Exercise: Return all the lines below, exactly as they read.

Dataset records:
/-- `CODEC` and `REASM` after one step. -/
def retained (s : State) (cmd opa : Word) (input : Bytes) : Option (BitVec 7 × List (CtxKey × Context)) :=
  match step (s.present cmd opa input) with
  | .next t => some (t.codec, t.reasm)
  | _ => none

/-! ### Ill-formed words: each of the three checks of 30_encoding.md R63 (rows of 95_test_vectors.md 2.9) -/

theorem test_reserved_bits_rejected :
    decode 0x04000001 = .rejected .reservedBits ∧ wellFormed 0x04000001 = false ∧
      decode 0x80000030 = .rejected .reservedBits ∧ wellFormed 0x80000030 = false := by decide

theorem test_unassigned_opcode_rejected :
    decode 0x00000000 = .rejected .unassignedOpcode ∧ wellFormed 0x00000000 = false ∧
      decode 0x00000005 = .rejected .unassignedOpcode ∧ wellFormed 0x00000005 = false ∧
      decode 0x000000FF = .rejected .unassignedOpcode ∧ wellFormed 0x000000FF = false := by decide

theorem test_unused_field_rejected :
    decode 0x00000101 = .rejected .unusedField ∧ wellFormed 0x00000101 = false ∧
      decode 0x00004010 = .rejected .unusedField ∧ wellFormed 0x00004010 = false ∧
      decode 0x02240120 = .rejected .unusedField ∧ wellFormed 0x02240120 = false ∧
      decode 0x00010054 = .rejected .unusedField ∧ wellFormed 0x00010054 = false ∧
      decode 0x03C3C054 = .rejected .unusedField ∧ wellFormed 0x03C3C054 = false := by decide

/-- The checks come in order: a word that fails all three is rejected for its reserved bits. -/
theorem test_checks_in_order :
    decode 0xFFFFFFFF = .rejected .reservedBits ∧ decode 0x03FFFFFF = .rejected .unassignedOpcode := by decide

/-! ### Every command's word, its bits in the order RSV ST DT DF1 RF EC OP of 30_encoding.md R60, R66 -/

theorem test_decode_golayEnc : decode 0b00000000000000000000000000000001 = .command .golayEnc := by decide
theorem test_decode_golayDec : decode 0b00000000000000000000000000000010 = .command .golayDec := by decide
theorem test_decode_golay3Enc : decode 0b00000000000000000000000000000011 = .command .golay3Enc := by decide
theorem test_decode_golay3Dec : decode 0b00000000000000000000000000000100 = .command .golay3Dec := by decide
/-- `EC = 110001`. -/
theorem test_decode_convInit : decode 0b00000000000000000011000100010000 = .command (.convInit 49) := by decide
theorem test_decode_convEnc : decode 0b00000000000000000000000000010001 = .command .convEnc := by decide
theorem test_decode_vitDec : decode 0b00000000000000000000000000010010 = .command .vitDec := by decide
/-- `ST = 1000`, `DT = 0001`. -/
theorem test_decode_ppduRepack : decode 0b00000010000001000000000000100000 = .command (.ppduRepack 8 1) := by decide
theorem test_decode_schemeValid : decode 0b00000000000000000000000000110000 = .command .schemeValid := by decide
/-- `EC = 000101`. -/
theorem test_decode_schemeRate : decode 0b00000000000000000000010100110001 = .command (.schemeRate 5) := by decide
/-- `EC = 100000`. -/
theorem test_decode_schemeCwBits : decode 0b00000000000000000010000000110010 = .command (.schemeCwBits 32) := by decide
/-- `EC = 000100`. -/
theorem test_decode_schemeMsgBits : decode 0b00000000000000000000010000110011 = .command (.schemeMsgBits 4) := by decide
/-- `EC = 101100`. -/
theorem test_decode_schemeNumFrags : decode 0b00000000000000000010110000110100 = .command (.schemeNumFrags 44) := by
  decide
/-- `DF1 = 1`, `RF = 011`, `EC = 110000`. -/
theorem test_decode_hdrEnc : decode 0b00000000000000101111000001000000 = .command (.hdrEnc 48 3 true) := by decide
/-- `DF1 = 1`. -/
theorem test_decode_hdrDec : decode 0b00000000000000100000000001000001 = .command (.hdrDec true) := by decide
/-- `EC = 101100`. -/
theorem test_decode_frameCount : decode 0b00000000000000000010110001010000 = .command (.frameCount 44) := by decide
/-- `DF1 = 0`, `RF = 001`, `EC = 000000`. -/
theorem test_decode_txPacket : decode 0b00000000000000000100000001010001 = .command (.txPacket 0 1 false) := by decide
/-- `DF1 = 1`. -/
theorem test_decode_rxFrame : decode 0b00000000000000100000000001010010 = .command (.rxFrame true) := by decide
/-- `EC = 110000`. -/
theorem test_decode_rxDrop : decode 0b00000000000000000011000001010011 = .command (.rxDrop 48) := by decide
theorem test_decode_rxFlush : decode 0b00000000000000000000000001010100 = .command .rxFlush := by decide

Solved exercise:
/-- `CODEC` and `REASM` after one step. -/
def retained (s : State) (cmd opa : Word) (input : Bytes) : Option (BitVec 7 × List (CtxKey × Context)) :=
  match step (s.present cmd opa input) with
  | .next t => some (t.codec, t.reasm)
  | _ => none

/-! ### Ill-formed words: each of the three checks of 30_encoding.md R63 (rows of 95_test_vectors.md 2.9) -/

theorem test_reserved_bits_rejected :
    decode 0x04000001 = .rejected .reservedBits ∧ wellFormed 0x04000001 = false ∧
      decode 0x80000030 = .rejected .reservedBits ∧ wellFormed 0x80000030 = false := by decide

theorem test_unassigned_opcode_rejected :
    decode 0x00000000 = .rejected .unassignedOpcode ∧ wellFormed 0x00000000 = false ∧
      decode 0x00000005 = .rejected .unassignedOpcode ∧ wellFormed 0x00000005 = false ∧
      decode 0x000000FF = .rejected .unassignedOpcode ∧ wellFormed 0x000000FF = false := by decide

theorem test_unused_field_rejected :
    decode 0x00000101 = .rejected .unusedField ∧ wellFormed 0x00000101 = false ∧
      decode 0x00004010 = .rejected .unusedField ∧ wellFormed 0x00004010 = false ∧
      decode 0x02240120 = .rejected .unusedField ∧ wellFormed 0x02240120 = false ∧
      decode 0x00010054 = .rejected .unusedField ∧ wellFormed 0x00010054 = false ∧
      decode 0x03C3C054 = .rejected .unusedField ∧ wellFormed 0x03C3C054 = false := by decide

/-- The checks come in order: a word that fails all three is rejected for its reserved bits. -/
theorem test_checks_in_order :
    decode 0xFFFFFFFF = .rejected .reservedBits ∧ decode 0x03FFFFFF = .rejected .unassignedOpcode := by decide

/-! ### Every command's word, its bits in the order RSV ST DT DF1 RF EC OP of 30_encoding.md R60, R66 -/

theorem test_decode_golayEnc : decode 0b00000000000000000000000000000001 = .command .golayEnc := by decide
theorem test_decode_golayDec : decode 0b00000000000000000000000000000010 = .command .golayDec := by decide
theorem test_decode_golay3Enc : decode 0b00000000000000000000000000000011 = .command .golay3Enc := by decide
theorem test_decode_golay3Dec : decode 0b00000000000000000000000000000100 = .command .golay3Dec := by decide
/-- `EC = 110001`. -/
theorem test_decode_convInit : decode 0b00000000000000000011000100010000 = .command (.convInit 49) := by decide
theorem test_decode_convEnc : decode 0b00000000000000000000000000010001 = .command .convEnc := by decide
theorem test_decode_vitDec : decode 0b00000000000000000000000000010010 = .command .vitDec := by decide
/-- `ST = 1000`, `DT = 0001`. -/
theorem test_decode_ppduRepack : decode 0b00000010000001000000000000100000 = .command (.ppduRepack 8 1) := by decide
theorem test_decode_schemeValid : decode 0b00000000000000000000000000110000 = .command .schemeValid := by decide
/-- `EC = 000101`. -/
theorem test_decode_schemeRate : decode 0b00000000000000000000010100110001 = .command (.schemeRate 5) := by decide
/-- `EC = 100000`. -/
theorem test_decode_schemeCwBits : decode 0b00000000000000000010000000110010 = .command (.schemeCwBits 32) := by decide
/-- `EC = 000100`. -/
theorem test_decode_schemeMsgBits : decode 0b00000000000000000000010000110011 = .command (.schemeMsgBits 4) := by decide
/-- `EC = 101100`. -/
theorem test_decode_schemeNumFrags : decode 0b00000000000000000010110000110100 = .command (.schemeNumFrags 44) := by
  decide
/-- `DF1 = 1`, `RF = 011`, `EC = 110000`. -/
theorem test_decode_hdrEnc : decode 0b00000000000000101111000001000000 = .command (.hdrEnc 48 3 true) := by decide
/-- `DF1 = 1`. -/
theorem test_decode_hdrDec : decode 0b00000000000000100000000001000001 = .command (.hdrDec true) := by decide
/-- `EC = 101100`. -/
theorem test_decode_frameCount : decode 0b00000000000000000010110001010000 = .command (.frameCount 44) := by decide
/-- `DF1 = 0`, `RF = 001`, `EC = 000000`. -/
theorem test_decode_txPacket : decode 0b00000000000000000100000001010001 = .command (.txPacket 0 1 false) := by decide
/-- `DF1 = 1`. -/
theorem test_decode_rxFrame : decode 0b00000000000000100000000001010010 = .command (.rxFrame true) := by decide
/-- `EC = 110000`. -/
theorem test_decode_rxDrop : decode 0b00000000000000000011000001010011 = .command (.rxDrop 48) := by decide
theorem test_decode_rxFlush : decode 0b00000000000000000000000001010100 = .command .rxFlush := by decide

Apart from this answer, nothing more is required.